-- ==== Sys2Proof/Machine/Doors.lean ====
section
/-! DEFINITION. The Door Unit (chapter 8).

An operation sets the door's fields, makes or withdraws its claims and posts DOOR_STATE (R150). `doorOp` then judges the warning
counts, with the door-warning calls (R149), and last passes the change of the door's state to the Permit Table, after all events
of the operation (R177, the example of chapter 10). A state that the same operation leaves at once is passed on before the next
is entered (log entry 17). -/

namespace Sys2Proof.Machine

/-- The reopen timer of R146, in ms. -/
def reopenTime : Nat := 30000

/-- CLOSED, AJAR and OBSTRUCTED take a REOPEN (R146). -/
def DoorState.reopens : DoorState → Bool
  | .closed | .ajar | .obstructed => true
  | _ => false

/-- The levels a door takes from its limits, for the changes that a PIN write makes (R134). -/
structure Limits where
  closed : Bool
  opened : Bool
  deriving DecidableEq, Repr

/-- What a part of a door operation leaves: the state, and whether the Permit Table is still to be told of the change to the
state the door is in now (R177). -/
structure DoorStep where
  state : State
  untold : Bool
  deriving DecidableEq, Repr

namespace State

/-! ### The warning count (R149) -/

/-- The enabled doors of a zone in the warning set. -/
def warningCount (s : State) (z : ZoneId) : Nat :=
  ((each 24).filter fun d => (s.door d).cfg.enabled && (s.door d).cfg.zone == z && (s.door d).state.warns).length

/-- Judge a zone's warning count: the door-warning call is posted when it leaves 0 and cancelled when it returns there. -/
def judgeWarning (z : ZoneId) (s : State) : State :=
  let n := s.warningCount z
  let old := s.warning z
  let s := s.modWarning z fun _ => n
  if old = 0 ∧ n ≠ 0 then
    if (s.zone z).cfg.configured then postInternal (s.doorCall z) z s else s
  else if old ≠ 0 ∧ n = 0 then cancelInternal (doorTag z) s
  else s

/-- Judge the warning counts at the end of an operation, that of the door's zone of before first. -/
def judgeWarnings (z : ZoneId) (s : State) : State := (each 8).foldl (fun t y => judgeWarning y t) (judgeWarning z s)

/-- Pass a change of the door's state on to the Permit Table, where there is one (R150, R177). -/
def tellDoor (d : DoorId) (x : DoorStep) : State := if x.untold then changed (.door d) x.state else x.state

/-- One operation of the Door Unit on a door: its own events, the warning counts (R149), and last the change notice (R177). -/
def doorOp (d : DoorId) (body : State → DoorStep) (s : State) : State :=
  let x := body s
  tellDoor d { x with state := judgeWarnings (s.door d).cfg.zone x.state }

/-- A part of a door operation that changes no state. -/
def still (s : State) : DoorStep := ⟨s, false⟩

/-! ### Entering states -/

/-- Withdraw every claim of a door. -/
def withdrawDoor (d : DoorId) (s : State) : State := withdrawPin (.doorRelease d) (withdrawPin (.doorHoldback d) s)

/-- Set a door's state, reason and timer. -/
def setDoor (d : DoorId) (dest : DoorState) (why : DoorReason) (t : Timer) (s : State) : State :=
  s.modDoor d fun x => { x with state := dest, reason := why, timer := t, retryPulse := false }

/-- DOOR_STATE is posted (R150); a change from the state the door was in is still to be told (R177). -/
def announceDoor (d : DoorId) (was : DoorState) (s : State) : DoorStep := ⟨s.postDoor d, (s.door d).state != was⟩

/-- Enter a state in which the door holds no claim. -/
def settleDoor (d : DoorId) (dest : DoorState) (why : DoorReason) (t : Timer) (s : State) : DoorStep :=
  announceDoor d (s.door d).state (withdrawDoor d (setDoor d dest why t s))

/-- Enter a state with the claims as they stand. -/
def moveDoor (d : DoorId) (dest : DoorState) (why : DoorReason) (t : Timer) (s : State) : DoorStep :=
  announceDoor d (s.door d).state (setDoor d dest why t s)

/-- Holds used and retries used become 0 and the hold request is cleared. -/
def clearHolds (d : DoorId) (s : State) : State :=
  s.modDoor d fun x => { x with holdsUsed := 0, retriesUsed := 0, holdRequest := false }

/-- Enter CLOSED: the close sequence ends (R137). -/
def enterClosed (d : DoorId) (why : DoorReason) (s : State) : DoorStep := settleDoor d .closed why none (clearHolds d s)

/-- Enter CLOSING with the travel timer (R142). -/
def enterClosing (d : DoorId) (why : DoorReason) (s : State) : DoorStep :=
  settleDoor d .closing why (ms (s.door d).cfg.travel) s

/-- Enter FAULT (R137, R148). -/
def enterDoorFault (d : DoorId) (s : State) : DoorStep :=
  settleDoor d .fault .limits none (s.modDoor d fun x => { x with holdRequest := false })

/-- Enter RELEASING with a release claim; its grant starts the pulse (R141). -/
def enterReleasing (d : DoorId) (why : DoorReason) (s : State) : DoorStep :=
  let t := (setDoor d .releasing why none s).modDoor d fun x => { x with retryPulse := why == .retry }
  announceDoor d (s.door d).state (claimPin (.doorRelease d) .fire t)

/-- Enter CREW_HOLD: any claim is withdrawn and holds used grows by one (R144). -/
def enterCrewHold (d : DoorId) (s : State) : DoorStep :=
  let s := s.modDoor d fun x => { x with holdsUsed := x.holdsUsed + 1, holdRequest := false }
  settleDoor d .crewHold .hold (ms ((s.door d).cfg.holdTime * 1000)) s

/-- Enter OPEN (R147). -/
def enterOpen (d : DoorId) (why : DoorReason) (s : State) : DoorStep := moveDoor d .opened why none s

/-- The warning timer expires: a MAGNET door drops its magnet (R140), a LATCH door fires its release (R141). -/
def warningOver (d : DoorId) (s : State) : DoorStep :=
  match (s.door d).cfg.kind with
  | .magnet => enterClosing d .timer s
  | .latch => enterReleasing d .timer s

/-- Enter WARNING; a warning time of 0 ends within the same operation (R139). -/
def enterWarning (d : DoorId) (why : DoorReason) (s : State) : DoorStep :=
  let x := moveDoor d .warning why (ms (s.door d).cfg.warning) s
  if (s.door d).cfg.warning = 0 then warningOver d (tellDoor d x) else x

/-- A MAGNET door in REOPENING claims its holdback, class HOLD (R146). A grant within the claim's own pass, taken with the
open limit active, brings the door on to OPEN (R147). -/
def claimHoldback (d : DoorId) (x : DoorStep) : DoorStep :=
  let x := { x with state := claimPinWith (signalBut (.doorHoldback d)) (.doorHoldback d) .hold x.state }
  if (x.state.door d).state == .reopening && x.state.functionGranted (.doorHoldback d) && x.state.openLimit d then
    enterOpen d .limit (tellDoor d x)
  else x

/-- Enter REOPENING (R146). -/
def enterReopening (d : DoorId) (why : DoorReason) (s : State) : DoorStep :=
  let x := moveDoor d .reopening why (ms reopenTime) s
  match (s.door d).cfg.kind with
  | .magnet => claimHoldback d x
  | .latch => x

/-- A door leaves service (R136). -/
def leaveService (d : DoorId) (why : DoorReason) (s : State) : DoorStep := settleDoor d .disabled why none (clearHolds d s)

/-! ### Service (R134 to R136) -/

/-- The pins a door of its kind requires are present (R134). -/
def doorReady (s : State) (d : DoorId) : Bool :=
  (s.pinOf (.doorClosedLimit d)).isSome &&
    match (s.door d).cfg.kind with
    | .magnet => (s.pinOf (.doorHoldback d)).isSome
    | .latch => (s.pinOf (.doorRelease d)).isSome

/-- The door's zone is in ALARM or EVACUATE with auto-close set. -/
def mustClose (s : State) (d : DoorId) : Bool :=
  s.alarmed (s.door d).cfg.zone && (s.zone (s.door d).cfg.zone).cfg.autoClose

/-- A door enters the state its limits give (R135). A door that its alarmed auto-close zone sends to WARNING has the reason ZONE
of R135 also where a change of zone or kind (R133) or ACK_FAULT (R148) derives it, for which those rules and the table of R150
give SERVICE: DESIGN CHOICE, log entry 47. -/
def deriveDoor (d : DoorId) (s : State) : DoorStep :=
  let s := clearHolds d s
  match s.closedLimit d, s.openLimit d with
  | true, false => enterClosed d .service s
  | true, true => enterDoorFault d s
  | false, false => enterClosing d .service s
  | false, true =>
    if s.mustClose d then enterWarning d .zone s
    else match (s.door d).cfg.kind with
      | .magnet => enterReopening d .service s
      | .latch => enterOpen d .service s

/-- A DISABLED door enters service, or stays DISABLED with reason PINS (R133, R136). -/
def tryService (d : DoorId) (s : State) : DoorStep :=
  if s.doorReady d then deriveDoor d s else still (s.modDoor d fun x => { x with reason := .pins })

/-- The consequences of a DOOR write on a door in service (R133); the reason of a WARNING it derives is that of log entry 47. -/
def rewriteInService (d : DoorId) (old new : DoorCfg) (s : State) : DoorStep :=
  if !new.enabled then leaveService d .record s
  else if new.zone != old.zone || new.kind != old.kind then
    let s := withdrawDoor d (s.modDoor d fun x => { x with timer := none })
    if s.doorReady d then deriveDoor d s else leaveService d .pins s
  else still s

/-- The consequences of a DOOR write on a DISABLED door (R133). A change of kind that completes the required pins of a door
with reason PINS brings it into service (R26, log entry 24). -/
def rewriteDisabled (d : DoorId) (old new : DoorCfg) (s : State) : DoorStep :=
  let why := (s.door d).reason
  if old.enabled && !new.enabled then
    still (s.modDoor d fun x => { x with reason := if why == .command then .command else .record })
  else if !old.enabled && new.enabled && why == .record then tryService d s
  else if new.enabled && new.kind != old.kind && why == .pins then tryService d s
  else still s

/-- An accepted DOOR write (R133). -/
def writeDoor (d : DoorId) (new : DoorCfg) (s : State) : State :=
  let old := (s.door d).cfg
  if new = old then s
  else doorOp d (fun s =>
    let s := s.modDoor d fun x => { x with cfg := new }
    if (s.door d).state == .disabled then rewriteDisabled d old new s else rewriteInService d old new s) s

/-! ### Limits (R137, R147) -/

/-- The closed limit became active in a state that takes it. -/
def closedActive (d : DoorId) (s : State) : DoorStep :=
  match (s.door d).state with
  | .opened | .warning | .releasing | .closing | .obstructed | .ajar => enterClosed d .limit s
  | .reopening =>
    if (s.door d).cfg.kind == .magnet && s.functionGranted (.doorHoldback d) then still s
    else enterClosed d .limit s
  | _ => still s

/-- The open limit became active with the closed limit inactive. -/
def openActive (d : DoorId) (s : State) : DoorStep :=
  match (s.door d).state with
  | .reopening =>
    if (s.door d).cfg.kind == .latch || s.functionGranted (.doorHoldback d) then enterOpen d .limit s
    else still s
  | _ => still s

/-- The open limit became inactive. -/
def openInactive (d : DoorId) (s : State) : DoorStep :=
  match (s.door d).state with
  | .opened => enterClosing d .limit s
  | _ => still s

/-- The state takes limit changes: every state in service but FAULT. -/
def takesLimits (s : State) (d : DoorId) : Bool :=
  match (s.door d).state with
  | .disabled | .fault => false
  | _ => true

/-- A change of the open limit. -/
def openChange (d : DoorId) (active : Bool) (s : State) : DoorStep :=
  if !s.takesLimits d then still s
  else if s.closedLimit d && s.openLimit d then enterDoorFault d s
  else if active then (if s.closedLimit d then still s else openActive d s)
  else openInactive d s

/-- A change of the closed limit (R137); without an open-limit pin its becoming inactive is also the open limit becoming active
(R134), which a door that has just become AJAR ignores. -/
def closedChange (d : DoorId) (active : Bool) (s : State) : DoorStep :=
  if !s.takesLimits d then still s
  else if s.closedLimit d && s.openLimit d then enterDoorFault d s
  else if active then closedActive d s
  else if (s.door d).state == .closed then moveDoor d .ajar .limit none s
  else if (s.pinOf (.doorOpenLimit d)).isNone then openChange d true s
  else still s

/-! ### The hold button (R144) -/

/-- A press is granted while holds are left and the zone allows them. -/
def holdAllowed (s : State) (d : DoorId) : Bool :=
  (s.door d).holdsUsed < (s.door d).cfg.maxHolds && !(s.zone (s.door d).cfg.zone).cfg.noHold

/-- A judged press that is not granted. -/
def refuseHold (d : DoorId) (s : State) : DoorStep :=
  still ((s.modDoor d fun x => { x with reason := .holdRefused }).postDoor d)

/-- An active edge of the hold button. -/
def holdPress (d : DoorId) (s : State) : DoorStep :=
  let x := s.door d
  match x.state with
  | .warning | .closing => if s.holdAllowed d then enterCrewHold d s else refuseHold d s
  | .releasing =>
    if x.timer.isNone then (if s.holdAllowed d then enterCrewHold d s else refuseHold d s)
    else if x.holdRequest then still s
    else if s.holdAllowed d then still (s.modDoor d fun x => { x with holdRequest := true })
    else refuseHold d s
  | _ => still s

/-! ### Expiries -/

/-- The warning timer (R140, R141). -/
def warningExpired (d : DoorId) (kind : DoorKind) (s : State) : State :=
  let x := s.door d
  if x.state == .warning && x.timer.isSome && x.cfg.kind == kind then doorOp d (warningOver d) s else s

/-- The pulse timer (R141). -/
def pulseExpired (d : DoorId) (s : State) : State :=
  let x := s.door d
  if x.state == .releasing && x.timer.isSome then
    doorOp d (if x.holdRequest then enterCrewHold d else enterClosing d (if x.retryPulse then .retry else .timer)) s
  else s

/-- A travel expiry: OBSTRUCTED, and a LATCH door with a retry left re-enters RELEASING (R142, R143). -/
def travelOver (d : DoorId) (s : State) : DoorStep :=
  let x := settleDoor d .obstructed .travel none s
  let y := s.door d
  if y.cfg.kind == .latch && y.retriesUsed < y.cfg.retries then
    enterReleasing d .retry ((tellDoor d x).modDoor d fun y => { y with retriesUsed := y.retriesUsed + 1 })
  else x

* _TRY IT_
Looking at the entries above, work out how many lines include the word "record" and reply with that number alone.

* _RESULT BELOW_
3